The first argument to the function is workflow. The workflow object passed to the master script is analogous to the context object passed to the task script - it lets you interact with the platform. It supports the following APIs:

  • workflow.getContext("inputFile") - Returns the input file that triggered the pipeline.
  • workflow.getContext("pipelineConfig") - Returns pipeline config object.
  • workflow.runTask(stepSlug, input) - Runs a specific task script. It uses the step slug from protocol.json.

Note: You can also get pipeline config from the context object in the task script. However, we recommend passing the pipeline config from the master script to make the task script less dependent on context. It's also easier to write tests for your task script.

logger can be used for logging messages you want to display on the UI when a workflow is run. The logger supports 4 levels: "debug", "info", "warn", "error".

Understanding Artifacts

The pipeline.json and script.js files refer to task scripts using a namespace, slug and version. In the platform, this type of three-part identifier is also used to identify and organize other “artifacts” such as master scripts and IDS schemas.

Namespace

Namespaces are labeled following a specific naming convention:

  • common is used for artifacts published by TetraScience and that are accessible to all organizations.
  • client-xyz is used for artifacts published by TetraScience and that are accessible to organization xyz.
  • private-xyz is used for artifacts published by organization xyz for their own use.

When creating custom pipelines, only private-xyz namespaces are supported.

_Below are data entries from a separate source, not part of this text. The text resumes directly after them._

theorem witness_IllegalWordRaisesOnlyCmderr :
    (about (.access (.write 0x000#12 .word 0x00000600#32)) wiki).pending =
      .access (.write 0x000#12 .word 0x00000600#32) :: [] ∧ decode 0x00000600#32 = .error .reservedOpcode := by decide

theorem witness_NothingPendingNothingChanges : State.reset.pending = [] := rfl

theorem witness_OnlyCommandWritesAndResetChangeTheTuple :
    ∃ t, writesCmd (.access (.read 0x004#12 .word)) = false ∧ isReset (.access (.read 0x004#12 .word)) = false ∧
      step (about (.access (.read 0x004#12 .word)) wiki) = .next t := ⟨_, by decide, by decide, rfl⟩

/-- Both clauses: a reset between accesses and one that finds an access held. -/
theorem witness_ResetAtAnyTimeGivesTheResetState :
    (about .reset wiki).pending = .reset :: [] ∧
    (about (.resetHolding (.write 0x000#12 .word 0x300#32)) wiki).pending = .resetHolding (.write 0x000#12 .word 0x300#32) :: [] :=
  ⟨rfl, rfl⟩

/-- Both clauses, at the boundaries of the map. -/
theorem witness_BusErrorExactlyWhenRefused :
    Refused (.read 0x010#12 .word) ∧ Refused (.read 0x3FC#12 .word) ∧ Refused (.read 0x800#12 .word) ∧
    Refused (.read 0x000#12 .word) ∧ Refused (.read 0x402#12 .word) ∧ Refused (.write 0x004#12 .word 0#32) ∧
    Refused (.write 0x000#12 .half 0#32) ∧
    ¬ Refused (.read 0x00C#12 .word) ∧ ¬ Refused (.read 0x400#12 .word) ∧ ¬ Refused (.read 0x7FC#12 .word) ∧
    ¬ Refused (.write 0x000#12 .word 0#32) := by
  simp [Refused]

theorem witness_UnmappedOffsetsAndTheUnreadableKey :
    (0x010 ≤ (0x010#12 : Offset).toNat ∧ (0x3FC#12 : Offset).toNat ≤ 0x3FC) ∧
    (0x800 ≤ (0x800#12 : Offset).toNat ∧ (0xFFC#12 : Offset).toNat ≤ 0xFFC) ∧
    (about (.access (.read 0x010#12 .word)) wiki).pending = .access (.read 0x010#12 .word) :: [] := by decide

theorem witness_ReadsHaveNoSideEffects :
    (about (.access (.read 0x008#12 .word)) wiki).pending = .access (.read 0x008#12 .word) :: [] ∧
    SameTuple (about (.access (.read 0x008#12 .word)) wiki) (about (.access (.read 0x008#12 .word)) { wiki with resets := 1 }) :=
  ⟨rfl, by simp [SameTuple, about, wiki]⟩

theorem witness_StatusReadsFlagsAndKeylen :
    (about (.access (.read 0x004#12 .word)) State.reset).pending = .access (.read 0x004#12 .word) :: [] ∧
    (about (.access (.read 0x004#12 .word)) State.reset).Inv :=
  ⟨rfl, by constructor <;> simp [about, State.reset]⟩

theorem witness_DoutAndIndicesRead :
    (about (.access (.read 0x008#12 .word)) wiki).pending = .access (.read 0x008#12 .word) :: [] ∧
    (about (.access (.read 0x00C#12 .word)) wiki).pending = .access (.read 0x00C#12 .word) :: [] := ⟨rfl, rfl⟩

/-- The first and the last entry of the window, scheduled and not. -/
theorem witness_SboxWindowRead :
    (0x400#12 : Offset).toNat = 0x400 + 4 * (0x00#8 : Byte).toNat ∧ (0x7FC#12 : Offset).toNat = 0x400 + 4 * (0xFF#8 : Byte).toNat ∧
    wiki.svalid = true ∧ State.reset.svalid = false ∧
    (about (.access (.read 0x7FC#12 .word)) wiki).pending = .access (.read 0x7FC#12 .word) :: [] := by decide

theorem witness_WindowSitsAtTheBase : Config.rc4Base + 4096 ≤ Config.rc4Base + 4096 := Nat.le_refl _

/-- KEYLEN 0 and 255 (room) and 256 (full). -/
theorem witness_KeybAppendsOrOverflows : State.reset.keylen.toNat < 256 ∧
    ({ State.reset with keylen := 255#9 } : State).keylen.toNat < 256 ∧
    256 ≤ ({ State.reset with keylen := 256#9 } : State).keylen.toNat := by decide

/-- KEYLEN 1 and 256 (a key), 0 (none). -/
theorem witness_KsaSchedulesOrRejectsTheEmptyKey : ({ State.reset with keylen := 1#9 } : State).keylen ≠ 0#9 ∧
    ({ State.reset with keylen := 256#9 } : State).keylen ≠ 0#9 ∧ State.reset.keylen = 0#9 := by decide

/-- Two states that hold the same key and differ in S and in a key byte beyond it. -/
def keyLoadedOther : State := { keyLoaded with sbox := identityTable, key := writeTable keyLoaded.key 3#8 0xFF#8, i := 7#8 }

theorem keyLoaded_sameKey : SameKey keyLoaded keyLoadedOther := by
  refine ⟨rfl, fun n hn _ => ?_⟩
  have hn' : n < 3 := hn
  interval_cases n <;> decide

theorem witness_KsaDependsOnTheHeldKeyOnly : SameKey keyLoaded keyLoadedOther ∧ keyLoaded.keylen ≠ 0#9 :=
  ⟨keyLoaded_sameKey, by decide⟩

theorem witness_KsaLeavesAPermutation : keyLoaded.keylen ≠ 0#9 := by decide

/-- The key 01 02 and the key 01 02 01 02 (40_key_schedule.md R106). -/
def keyTwo : State := { State.reset with key := writeTable (writeTable State.reset.key 0#8 1#8) 1#8 2#8, keylen := 2#9 }

/-- See `keyTwo`. -/
def keyTwoTwice : State := { keyTwo with key := writeTable (writeTable keyTwo.key 2#8 1#8) 3#8 2#8, keylen := 4#9 }

theorem witness_RepeatedKeySchedulesAlike :
    1 ≤ keyTwo.keylen.toNat ∧ 1 ≤ 2 ∧ 2 * keyTwo.keylen.toNat ≤ 256 ∧ keyTwoTwice.keylen.toNat = 2 * keyTwo.keylen.toNat ∧
    ∀ n, n < keyTwoTwice.keylen.toNat → keyByte keyTwoTwice n = keyByte keyTwo (n % keyTwo.keylen.toNat) := by
  refine ⟨by decide, by decide, by decide, by decide, fun n hn => ?_⟩
  have hn' : n < 4 := hn
  interval_cases n <;> decide

theorem witness_LongKeysScheduleLikeTheirFirst256Bytes : 256 < (List.replicate 257 0xAA#8 : List Byte).length := by
  rw [List.length_replicate]; decide

/-- The shortest and the longest key. -/
theorem witness_KeyBytesAreHeldInOrder : 1 ≤ ([0x03#8] : List Byte).length ∧ ([0x03#8] : List Byte).length ≤ 256 ∧
    (List.replicate 256 0xAA#8 : List Byte).length ≤ 256 := by
  rw [List.length_replicate]; decide

theorem witness_GenRunsOneGeneratorStep : firstStep.svalid = true ∧ State.reset.svalid = false := by decide

theorem witness_XorCombinesOneByte : firstStep.svalid = true ∧ State.reset.svalid = false := by decide

/-- A scheduled state whose S-box is a permutation. -/
def scheduled : State := { keyLoaded with sbox := identityTable, svalid := true }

Organizations with slugs starting with xyz, for example, xyz-a, xyz-anything can access artifacts in namespace common, client-xyz and private-xyz. Organizations with slugs starting with xyz can only publish artifacts to namespace private-xyz.

Whether your org will have the access to certain artifacts depends on the namespace the artifact belongs to. The table below shows you the access rules for orgs to artifacts defined in certain namespaces.

1712

Notes:

  • read access is automatically granted if you have write access.
  • Only admins of the organization can deploy artifacts.